R v. Penguin Books Ltd was the public prosecution at the Old Bailey of Penguin Books under the Obscene Publications Act 1959 for the publication of D. H. Lawrence’s Lady Chatterley’s Lover. The trial took place over six days in No 1 court between 20 October and 2 November 1960.
The jury found for the defendant in a result that ushered in the liberalisation of publishing, and which some saw as the beginning of the permissive society in Britain.
On Publication
Lady Chatterley’s Lover was first published in 1928. The first edition was printed privately in Florence, Italy, with assistance from Pino Orioli; an unexpurgated edition could not be published openly in the United Kingdom until 1960. (A private edition was issued by Inky Stephensen’s Mandrake Press in 1929.) The book soon became notorious for its story of the physical (and emotional) relationship between a working class man and an upper class woman, its explicit descriptions of sex, and its use of then-unprintable words.
On the 10th November 1960 on the first day of its publication, bookshops all over England sold out of Penguin’s first run of the controversial novel – a total of 200,000 copies!
Did You Know?..
The story is said to have originated from events in Lawrence’s own unhappy domestic life.

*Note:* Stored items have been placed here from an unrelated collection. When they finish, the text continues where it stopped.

-- ==== Sys2Proof/Machine/Jump.lean ====
section
/-! DEFINITION. Relative jumps (46_jr.md R120 to R122). PC is already past the displacement byte. -/

namespace Sys2Proof.Machine

variable {σ : Type}

/-- `pc <- pc +16 sext_16(e)` (R120). -/
def jumpBy (P : Params σ) (k : CycKey) (e : Byte) (s : State σ) : Result σ := finish P k (s.setPc (s.pc + sext16 e))

/-- The conditional form (R121): the displacement is added only when the condition holds. -/
def jumpIf (P : Params σ) (x : Cond) (e : Byte) (s : State σ) : Result σ :=
  if s.condHolds x then jumpBy P .jrCcTaken e s else finish P .jrCcNotTaken s

/-- 18 `JR e` (R120). -/
def execJr (e : Byte) (s : State) : Result := jumpBy defaults .jr e s

/-- 20 `JR NZ,e` (R121). -/
def execJrNz (e : Byte) (s : State) : Result := jumpIf defaults .nz e s

/-- 28 `JR Z,e` (R121). -/
def execJrZ (e : Byte) (s : State) : Result := jumpIf defaults .z e s

/-- 30 `JR NC,e` (R121). -/
def execJrNc (e : Byte) (s : State) : Result := jumpIf defaults .nc e s

/-- 38 `JR C,e` (R121). -/
def execJrC (e : Byte) (s : State) : Result := jumpIf defaults .c e s

end Sys2Proof.Machine
end

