-- ==== Sys2Proof/Machine/Rotate.lean ====
section
/-! DEFINITION. Rotates of A (44_rotate_a.md R105 to R107). Zero follows the result: the document's rule, which
differs from the LR35902 (93_implementation_defined.md U6, UNVERIFIED, log entry 12, unsafe). -/

namespace Sys2Proof.Machine

variable {σ : Type}

/-- What the three rotates share: A becomes `w`, all four flags are written. -/
def rotateTo (P : Params σ) (k : CycKey) (w : Byte) (out : Bool) (s : State σ) : Result σ :=
  finish P k (((s.setReg .a w).setZNH w false false).setFlag .c out)

/-- A rotated left, bit 7 coming back into bit 0 (R105). -/
def rotLeft (a : Byte) : Byte := (a <<< 1) ||| bitByte (a.getLsbD 7)

/-- A rotated right, bit 0 coming back into bit 7 (R106). -/
def rotRight (a : Byte) : Byte := (a >>> 1) ||| (bitByte (a.getLsbD 0) <<< 7)

/-- A rotated left with the old Carry coming into bit 0 (R107). -/
def rotLeftCarry (a : Byte) (k : Bool) : Byte := (a <<< 1) ||| bitByte k

/-- 07 `RLC A` (R105). -/
def execRlcA (s : State) : Result := rotateTo defaults .rlcA (rotLeft (s.getReg .a)) ((s.getReg .a).getLsbD 7) s

/-- 0F `RRC A` (R106). -/
def execRrcA (s : State) : Result := rotateTo defaults .rrcA (rotRight (s.getReg .a)) ((s.getReg .a).getLsbD 0) s

/-- 17 `RL A` (R107). -/
def execRlA (s : State) : Result := 
  rotateTo defaults .rlA (rotLeftCarry (s.getReg .a) (s.getFlag .c)) ((s.getReg .a).getLsbD 7) s

end Sys2Proof.Machine
end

Lawrence took inspiration for the settings of the book from Eastwood, Nottinghamshire, where he grew up. According to some critics, the fling of Lady Ottoline Morrell with “Tiger”, a young stonemason who came to carve plinths for her garden statues, also influenced the story. Lawrence at one time considered calling the novel Tenderness and made significant alterations to the text and story in the process of its composition. It has been published in three versions.